Before we learned the binary search tree, we found that in some cases its height is not very uniform, and sometimes degenerate into a long chain, so we refer to some "balanced" two-fork search tree. The red and black tree is a "balanced" two-fork search tree, which ensures that in the worst case, the time complexity of the basic dynamic set operation is O (NLGN) by attaching some constraints on the color bit and path at each node. The following summarizes the nature of the red-black tree, then analyzes the red-black tree insert operation and gives a complete code.
First give the red and black tree node definition:
#define RED 1 #define BLACK 0 /// red Black tree node definition, one more color field than the normal two-tree search tree typedef struct node{int key,color; /// definition 1 is red, 0 is black node *p,*left,*right; Node () {color=black; /// default node color is black }} *rbtree;
I. From the nature of the red and black trees
The red and black tree is a binary search tree, which adds a storage bit to each node to represent the node's color, which can be red or black. The red-black tree ensures that no path will be twice times longer than the other paths, and thus is approximately balanced, by constraining each node color on a simple path from the root to the leaf node. The following gives the red and black trees of the five "red-black Nature", these properties are behind the insertion and deletion of the basis.
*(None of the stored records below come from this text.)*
theorem skUpd_nan_applies (hnan : ofBits (bf p.d 0 32) = .nan true ∨ ofBits (bf p.d 0 32) = .nan false) :
    ∃ t, exec (.postedOpApply (.core g) 0) s = .next t ∧ (t.core g).posted = ps ∧
      (∀ j < x.d, (t.shRd x.addr 8).testBit (40 + j) = true) ∧
      ∀ y, y < shKey p.a.toNat ∨ shKey p.a.toNat + 8 ≤ y → Mem.read t.mem y = Mem.read s.mem y := by
  obtain ⟨haddr, hx⟩ := State.sketch_spec hsk
  have hset := State.satSet_setSat (x := x) hwf (haddr ▸ ha.sub le_rfl (by omega)) x.allRows
  have happ : s.applyOp (some g) p = { s := s.setSat x x.allRows } := by
    rw [applyOp_skUpd hsk hok hop, State.skUpdate, skScaled_nan x.es (v := p.d.setWidth 32) (by rwa [BitVec.toNat_setWidth, ← bf_zero])]
  obtain ⟨t, ht, hposted, hrest⟩ := posted_rest hq (by rw [hop]; rfl) happ hset.cores
  refine ⟨t, ht, hposted, fun j hj => ?_, fun y hy => ?_⟩
  · have hd7 := hx.d
    rw [State.shRd_congr hrest.mem, hset.sat j (by omega), x.allRows_bit hj, Bool.or_true]
  · rw [hrest.mem, hset.out y (by rwa [haddr])]
theorem skUpd_fin_applies {neg : Bool} {m : Nat} {e : Int} (hfar : Apart p.a.toNat 64 x.base x.size)
    (hp : Apart x.pairs 128 x.base x.size) (hpd : Apart x.pairs 128 p.a.toNat 64) (herr : s.hashErr x p.b = none)
    (hv : ofBits (bf p.d 0 32) = .fin neg m e) :
    ∃ k : Nat, |(k : ℚ) - m * 2 ^ (e + x.es)| ≤ 1 / 2 ∧ (|(k : ℚ) - m * 2 ^ (e + x.es)| = 1 / 2 → k % 2 = 0) ∧
      ∃ t, exec (.postedOpApply (.core g) 0) s = .next t ∧ (t.core g).posted = ps ∧
        s.Updated x p.b (clampCtr (withSign neg k)) (decide (2 ^ 31 ≤ k)) t := by
  obtain ⟨haddr, hx⟩ := State.sketch_spec hsk
  obtain ⟨k, hnear, htie, hscaled⟩ := skScaled_fin x.es (v := p.d.setWidth 32) (by rwa [BitVec.toNat_setWidth, ← bf_zero])
  obtain ⟨u, hu, hcores, hupd⟩ := State.updated_skUpdate (i := p.b) hx (haddr ▸ ha) (haddr ▸ hfar) hp (haddr ▸ hpd) hwf hscaled herr
  obtain ⟨t, ht, hposted, hrest⟩ := posted_rest hq (by rw [hop]; rfl) ((applyOp_skUpd hsk hok hop).trans hu) hcores
  have hrd := State.shRd_congr hrest.mem
  refine ⟨k, hnear, htie, t, ht, hposted, fun j hj => ?_, fun j hj => ?_, fun j hj col hcol hne => ?_⟩
  · rw [State.ctrVal_congr (hrd ..), hupd.val j hj]
  · rw [hrd, hupd.sat j hj]
  · rw [hrd, hupd.other j hj col hcol hne]
end

/-! ### Sums of sketches (R106) -/

/-- A counter of a sum: the two of one place added. -/
def State.sumRow (src dst : Sketch) (s : State) (n : Nat) : State :=
  let a := s.ctrRead (src.base + 4 * n)
  let b := s.ctrRead (dst.base + 4 * n)
  let r := satRow (a.1 + b.1)
  (s.shWr (dst.base + 4 * n) 4 (r.1 % 2 ^ 32).toNat).setSat dst (if a.2 || b.2 || r.2 then 2 ^ (n / 2 ^ dst.k) else 0)
/-- The exact sum at place n. -/
def State.sumVal (s : State) (src dst : Sketch) (n : Nat) : Int := s.ctrVal (src.base + 4 * n) + s.ctrVal (dst.base + 4 * n)
/-- The SAT bit that place n sets. -/
def State.sumSat (s : State) (src dst : Sketch) (n : Nat) : Nat :=
  if (s.ctrRead (src.base + 4 * n)).2 || (s.ctrRead (dst.base + 4 * n)).2 || (satRow (s.sumVal src dst n)).2 then 2 ^ (n / 2 ^ dst.k) else 0
theorem State.sumRow_eq (s : State) (src dst : Sketch) (n : Nat) : State.sumRow src dst s n =
    (s.shWr (dst.base + 4 * n) 4 (clampCtr (s.sumVal src dst n) % 2 ^ 32).toNat).setSat dst (s.sumSat src dst n) := by
  simp only [State.sumRow, State.sumVal, State.sumSat, State.ctrRead_eq, satRow_eq]
theorem State.ctrRead_congr {s t : State} {a : Nat} (h : t.shRd a 4 = s.shRd a 4) : t.ctrRead a = s.ctrRead a := by
  rw [State.ctrRead, h, State.ctrRead]

section
variable {s : State} {x y : Sketch} (hx : x.Valid) (hy : y.Valid) (hd : ShRange y.addr 64)
  (hyd : Apart y.addr 64 y.base y.size)
include hy hd hyd

theorem Sketch.separate_all : y.Separate (fun n => y.base + 4 * n) (y.d * 2 ^ y.k) := by
  have hsize := y.size_eq
  refine ⟨hd.sub le_rfl (by omega), fun j hj => hy.ctrs.sub (by omega) (by omega), fun j hj => ?_, fun i _ j _ hne => ?_⟩
  · exact ((hyd.sub (c := y.base + 4 * j) (m := 4) (by omega) (by omega)).symm).sub le_rfl (by omega)
  · unfold Apart
    omega
include hx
1). Each knot is either red or black.
2). The root node is black.
3). Each leaf node is black.
4). If a node is red, its two sub-nodes are black.
5). For each node, the same number of black nodes are included on the simple path from the node to all of its descendant leaf nodes.
We set the number of black nodes on a simple path from a node x (without the node) to a leaf node to the black height of the node, as BH (x). Obviously, according to the nature of 5, the black height of each node is unique. Let us prove that the height of a red black tree containing n internal nodes is at most 2LG (n+1).
Prove that at least 2^BH (x)-1 internal nodes are included in the subtree with either node x as the root. We use the mathematical induction method to summarize the black height of x. If the black height of x is 0 or x is the leaf node, it is clearly correct. The black height of x is BH (x), the black height of the two subtrees trees is BH (x) or BH (x)-1 (depending on their own color), it can be concluded that the corresponding internal node is at least 2^ (BH (x)-1)-1, that is, X contains an internal node of at least 2^ (BH (x) 1) -1+2^ (BH (x) -1) -1+1=2^BH (x)-1, therefore proof. And now we have n nodes with a height of h, then according to the nature of 4, we can know that from the root to the leaf node (not including the root node) on any simple path is at least half of the nodes are black. Therefore the black height of the tree is at least h/2; Then there is the above conclusion n>=2^ (H/2)-1. H<=2LG (n+1). So we have proved that the dynamic set operation Search,minimum,successor can be completed in the time complexity of O (LGN).
Here is a picture of a red and black tree.
Two. Rotation operation
In the subsequent insertion and deletion process will be destroyed by the nature of the red and black tree sent, in order to maintain these properties, it is necessary to change some nodes in the tree color and pointer structure. The modification of the pointer structure is done by rotation, and the rotation is divided into left and right; in the insert and delete operations, these two actions occur more than once, so let's start by analyzing them.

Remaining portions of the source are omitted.